- DATA FOR THE TASK
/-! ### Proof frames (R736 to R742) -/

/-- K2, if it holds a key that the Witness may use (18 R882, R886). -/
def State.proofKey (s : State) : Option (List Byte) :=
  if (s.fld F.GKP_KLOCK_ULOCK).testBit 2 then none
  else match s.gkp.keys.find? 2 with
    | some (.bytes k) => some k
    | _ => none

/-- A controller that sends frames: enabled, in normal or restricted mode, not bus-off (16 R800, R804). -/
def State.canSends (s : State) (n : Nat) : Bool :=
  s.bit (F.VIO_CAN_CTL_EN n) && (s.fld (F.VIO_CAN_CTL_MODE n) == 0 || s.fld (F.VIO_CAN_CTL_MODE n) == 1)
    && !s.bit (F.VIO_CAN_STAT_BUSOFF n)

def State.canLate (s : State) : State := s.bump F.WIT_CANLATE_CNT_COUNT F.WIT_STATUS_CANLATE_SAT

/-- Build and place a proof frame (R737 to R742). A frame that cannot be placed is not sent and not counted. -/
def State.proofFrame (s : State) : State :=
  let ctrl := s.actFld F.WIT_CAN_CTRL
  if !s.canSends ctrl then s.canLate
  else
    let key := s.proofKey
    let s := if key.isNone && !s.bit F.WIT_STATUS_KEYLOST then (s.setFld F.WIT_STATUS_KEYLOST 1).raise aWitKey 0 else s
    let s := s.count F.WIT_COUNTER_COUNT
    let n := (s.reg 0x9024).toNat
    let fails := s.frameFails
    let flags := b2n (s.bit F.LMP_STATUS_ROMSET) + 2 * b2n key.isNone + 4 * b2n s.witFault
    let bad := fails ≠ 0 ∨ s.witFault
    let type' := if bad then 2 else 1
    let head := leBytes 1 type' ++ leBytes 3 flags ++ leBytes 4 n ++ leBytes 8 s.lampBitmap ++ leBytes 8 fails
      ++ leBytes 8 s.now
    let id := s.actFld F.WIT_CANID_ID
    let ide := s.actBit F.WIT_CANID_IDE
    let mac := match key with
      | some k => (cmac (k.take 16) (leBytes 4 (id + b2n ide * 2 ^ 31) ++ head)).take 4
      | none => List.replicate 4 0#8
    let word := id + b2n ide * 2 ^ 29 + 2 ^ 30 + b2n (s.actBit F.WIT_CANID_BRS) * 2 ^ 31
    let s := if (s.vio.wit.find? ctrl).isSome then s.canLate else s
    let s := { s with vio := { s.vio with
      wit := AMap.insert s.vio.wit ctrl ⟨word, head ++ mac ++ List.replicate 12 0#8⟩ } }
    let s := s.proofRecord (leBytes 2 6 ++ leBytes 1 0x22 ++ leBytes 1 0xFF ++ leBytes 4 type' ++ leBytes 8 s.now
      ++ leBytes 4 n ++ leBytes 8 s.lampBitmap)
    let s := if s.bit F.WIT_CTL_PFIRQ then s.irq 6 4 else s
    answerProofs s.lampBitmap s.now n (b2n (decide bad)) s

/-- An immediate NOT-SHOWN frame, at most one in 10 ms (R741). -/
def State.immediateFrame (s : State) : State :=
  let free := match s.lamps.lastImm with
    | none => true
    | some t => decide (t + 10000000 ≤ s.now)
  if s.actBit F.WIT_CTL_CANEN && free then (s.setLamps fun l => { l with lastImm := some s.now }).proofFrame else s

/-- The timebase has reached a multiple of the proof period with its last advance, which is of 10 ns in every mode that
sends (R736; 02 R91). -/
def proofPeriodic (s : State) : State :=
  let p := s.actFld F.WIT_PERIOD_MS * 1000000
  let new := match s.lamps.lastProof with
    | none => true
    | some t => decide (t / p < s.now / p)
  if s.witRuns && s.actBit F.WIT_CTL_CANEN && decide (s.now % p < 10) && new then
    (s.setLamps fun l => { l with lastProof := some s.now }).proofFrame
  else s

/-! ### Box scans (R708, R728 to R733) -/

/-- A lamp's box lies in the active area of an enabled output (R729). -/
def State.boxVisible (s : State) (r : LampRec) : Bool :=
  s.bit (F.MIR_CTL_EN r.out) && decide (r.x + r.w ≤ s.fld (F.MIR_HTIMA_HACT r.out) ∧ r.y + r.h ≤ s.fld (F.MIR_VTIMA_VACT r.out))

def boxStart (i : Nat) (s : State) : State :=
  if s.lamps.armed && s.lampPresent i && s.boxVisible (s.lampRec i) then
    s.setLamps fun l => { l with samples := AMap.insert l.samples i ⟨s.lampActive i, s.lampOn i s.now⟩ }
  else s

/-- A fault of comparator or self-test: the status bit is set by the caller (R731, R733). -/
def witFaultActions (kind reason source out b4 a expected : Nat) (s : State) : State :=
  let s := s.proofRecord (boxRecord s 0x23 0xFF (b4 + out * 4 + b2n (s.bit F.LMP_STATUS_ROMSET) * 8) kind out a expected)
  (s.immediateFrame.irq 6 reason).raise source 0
---
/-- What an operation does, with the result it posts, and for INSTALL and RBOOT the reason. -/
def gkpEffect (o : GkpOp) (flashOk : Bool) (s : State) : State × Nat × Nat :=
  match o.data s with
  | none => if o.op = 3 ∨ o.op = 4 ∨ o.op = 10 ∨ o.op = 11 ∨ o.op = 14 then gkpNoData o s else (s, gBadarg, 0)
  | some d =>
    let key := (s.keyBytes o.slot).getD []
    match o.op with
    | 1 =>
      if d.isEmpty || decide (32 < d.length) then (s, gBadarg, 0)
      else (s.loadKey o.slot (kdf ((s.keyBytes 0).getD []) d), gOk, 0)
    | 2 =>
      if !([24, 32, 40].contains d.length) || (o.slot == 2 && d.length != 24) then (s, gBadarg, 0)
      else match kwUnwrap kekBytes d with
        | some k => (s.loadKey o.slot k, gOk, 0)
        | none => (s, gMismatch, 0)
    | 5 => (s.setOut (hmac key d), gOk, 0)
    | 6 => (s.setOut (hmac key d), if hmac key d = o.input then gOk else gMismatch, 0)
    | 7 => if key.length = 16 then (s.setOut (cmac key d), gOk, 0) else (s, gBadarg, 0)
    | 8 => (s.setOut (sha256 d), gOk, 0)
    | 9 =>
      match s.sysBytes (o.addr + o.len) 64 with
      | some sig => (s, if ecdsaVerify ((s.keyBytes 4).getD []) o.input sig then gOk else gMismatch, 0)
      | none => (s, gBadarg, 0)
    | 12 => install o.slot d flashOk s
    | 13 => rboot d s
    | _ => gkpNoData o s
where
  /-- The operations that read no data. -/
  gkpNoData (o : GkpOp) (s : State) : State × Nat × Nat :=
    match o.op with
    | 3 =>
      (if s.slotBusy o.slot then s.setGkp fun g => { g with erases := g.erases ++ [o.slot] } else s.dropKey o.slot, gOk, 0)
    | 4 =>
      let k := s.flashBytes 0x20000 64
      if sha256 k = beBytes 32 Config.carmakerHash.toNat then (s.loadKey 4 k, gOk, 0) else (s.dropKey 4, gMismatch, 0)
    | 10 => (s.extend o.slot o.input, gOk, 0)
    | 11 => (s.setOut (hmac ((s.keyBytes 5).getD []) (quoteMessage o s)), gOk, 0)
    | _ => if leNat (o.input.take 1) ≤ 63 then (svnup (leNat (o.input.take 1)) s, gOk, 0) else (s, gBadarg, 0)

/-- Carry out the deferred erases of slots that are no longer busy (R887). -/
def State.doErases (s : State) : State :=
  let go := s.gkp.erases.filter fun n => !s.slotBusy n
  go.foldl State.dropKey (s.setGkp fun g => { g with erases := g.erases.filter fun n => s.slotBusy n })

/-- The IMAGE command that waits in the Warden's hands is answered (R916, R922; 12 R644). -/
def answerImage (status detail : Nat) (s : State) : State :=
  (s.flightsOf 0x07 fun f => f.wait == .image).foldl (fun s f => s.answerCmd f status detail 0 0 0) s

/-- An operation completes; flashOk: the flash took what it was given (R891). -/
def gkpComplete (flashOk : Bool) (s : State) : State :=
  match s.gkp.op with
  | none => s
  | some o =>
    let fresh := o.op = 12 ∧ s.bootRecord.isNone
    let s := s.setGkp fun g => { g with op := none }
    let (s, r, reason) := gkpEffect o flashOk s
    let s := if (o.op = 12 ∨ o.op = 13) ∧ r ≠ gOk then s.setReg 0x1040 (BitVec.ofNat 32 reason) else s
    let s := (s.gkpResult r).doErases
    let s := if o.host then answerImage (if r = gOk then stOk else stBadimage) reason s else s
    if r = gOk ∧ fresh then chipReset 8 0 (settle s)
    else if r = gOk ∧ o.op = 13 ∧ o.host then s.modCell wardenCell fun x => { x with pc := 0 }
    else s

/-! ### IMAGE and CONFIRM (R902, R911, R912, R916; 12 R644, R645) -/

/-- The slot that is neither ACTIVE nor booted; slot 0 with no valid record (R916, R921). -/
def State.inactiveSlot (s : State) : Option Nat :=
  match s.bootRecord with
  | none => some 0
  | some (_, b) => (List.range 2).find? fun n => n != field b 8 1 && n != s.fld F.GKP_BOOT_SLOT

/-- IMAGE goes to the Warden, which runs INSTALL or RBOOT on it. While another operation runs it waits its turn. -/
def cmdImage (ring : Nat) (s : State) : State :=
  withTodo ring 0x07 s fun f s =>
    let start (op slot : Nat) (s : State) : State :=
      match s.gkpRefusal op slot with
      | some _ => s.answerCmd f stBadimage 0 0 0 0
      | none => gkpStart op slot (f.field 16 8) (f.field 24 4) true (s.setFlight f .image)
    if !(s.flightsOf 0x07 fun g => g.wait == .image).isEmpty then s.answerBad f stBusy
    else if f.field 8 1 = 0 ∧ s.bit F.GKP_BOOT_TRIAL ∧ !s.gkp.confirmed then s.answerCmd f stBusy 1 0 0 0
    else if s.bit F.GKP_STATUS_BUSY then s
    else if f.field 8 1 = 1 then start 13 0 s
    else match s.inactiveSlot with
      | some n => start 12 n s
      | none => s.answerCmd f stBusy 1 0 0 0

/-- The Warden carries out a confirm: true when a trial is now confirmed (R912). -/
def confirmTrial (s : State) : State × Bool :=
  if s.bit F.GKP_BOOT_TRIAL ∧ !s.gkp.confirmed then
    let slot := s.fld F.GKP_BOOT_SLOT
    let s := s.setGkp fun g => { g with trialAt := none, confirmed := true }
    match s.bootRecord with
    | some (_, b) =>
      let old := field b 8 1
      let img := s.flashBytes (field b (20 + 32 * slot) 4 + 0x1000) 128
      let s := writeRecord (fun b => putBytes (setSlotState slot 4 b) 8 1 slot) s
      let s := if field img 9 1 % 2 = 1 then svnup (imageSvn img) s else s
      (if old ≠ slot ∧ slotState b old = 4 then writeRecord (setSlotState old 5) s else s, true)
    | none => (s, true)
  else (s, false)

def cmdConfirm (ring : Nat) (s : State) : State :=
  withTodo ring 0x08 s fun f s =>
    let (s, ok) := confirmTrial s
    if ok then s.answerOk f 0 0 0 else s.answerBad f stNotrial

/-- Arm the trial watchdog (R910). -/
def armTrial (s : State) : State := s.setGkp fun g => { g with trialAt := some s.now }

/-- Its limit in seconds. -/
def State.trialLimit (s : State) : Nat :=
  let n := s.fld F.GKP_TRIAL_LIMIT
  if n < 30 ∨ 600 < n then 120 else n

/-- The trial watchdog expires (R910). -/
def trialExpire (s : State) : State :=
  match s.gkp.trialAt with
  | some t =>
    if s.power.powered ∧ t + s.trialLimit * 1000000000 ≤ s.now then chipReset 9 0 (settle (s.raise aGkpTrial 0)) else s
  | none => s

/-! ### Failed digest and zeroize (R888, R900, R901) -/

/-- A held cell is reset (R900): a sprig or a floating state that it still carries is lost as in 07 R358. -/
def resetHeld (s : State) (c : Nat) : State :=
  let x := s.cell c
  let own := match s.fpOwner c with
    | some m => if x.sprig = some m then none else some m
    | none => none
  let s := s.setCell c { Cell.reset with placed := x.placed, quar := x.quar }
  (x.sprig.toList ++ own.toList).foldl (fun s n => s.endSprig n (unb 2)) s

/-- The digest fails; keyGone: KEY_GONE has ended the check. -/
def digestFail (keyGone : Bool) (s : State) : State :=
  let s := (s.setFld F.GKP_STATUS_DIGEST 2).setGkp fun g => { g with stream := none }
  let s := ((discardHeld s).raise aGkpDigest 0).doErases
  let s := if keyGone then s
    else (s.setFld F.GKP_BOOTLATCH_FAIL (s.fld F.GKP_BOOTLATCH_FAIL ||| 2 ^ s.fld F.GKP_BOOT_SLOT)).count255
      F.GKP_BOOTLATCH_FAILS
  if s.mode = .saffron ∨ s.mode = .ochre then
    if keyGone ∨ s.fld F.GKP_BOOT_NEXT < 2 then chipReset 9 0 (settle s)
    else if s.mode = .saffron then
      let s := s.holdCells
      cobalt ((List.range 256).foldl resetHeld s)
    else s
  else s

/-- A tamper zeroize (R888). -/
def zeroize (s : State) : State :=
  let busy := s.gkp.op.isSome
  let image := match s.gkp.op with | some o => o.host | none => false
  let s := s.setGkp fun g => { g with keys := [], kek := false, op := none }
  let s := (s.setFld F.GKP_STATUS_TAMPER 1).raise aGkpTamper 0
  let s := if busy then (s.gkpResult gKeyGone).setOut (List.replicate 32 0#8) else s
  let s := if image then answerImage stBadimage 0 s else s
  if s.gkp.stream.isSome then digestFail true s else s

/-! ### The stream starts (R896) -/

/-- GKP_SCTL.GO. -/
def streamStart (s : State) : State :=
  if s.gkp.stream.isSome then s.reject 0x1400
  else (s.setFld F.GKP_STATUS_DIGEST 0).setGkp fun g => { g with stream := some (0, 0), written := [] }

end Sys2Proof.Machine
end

- INSTRUCTIONS TO FOLLOW
For each line of the listing that holds the word "foldl", show that line.

- RESULT FOR THIS TASK
  go.foldl State.dropKey (s.setGkp fun g => { g with erases := g.erases.filter fun n => s.slotBusy n })
  (s.flightsOf 0x07 fun f => f.wait == .image).foldl (fun s f => s.answerCmd f status detail 0 0 0) s
  (x.sprig.toList ++ own.toList).foldl (fun s n => s.endSprig n (unb 2)) s
      cobalt ((List.range 256).foldl resetHeld s)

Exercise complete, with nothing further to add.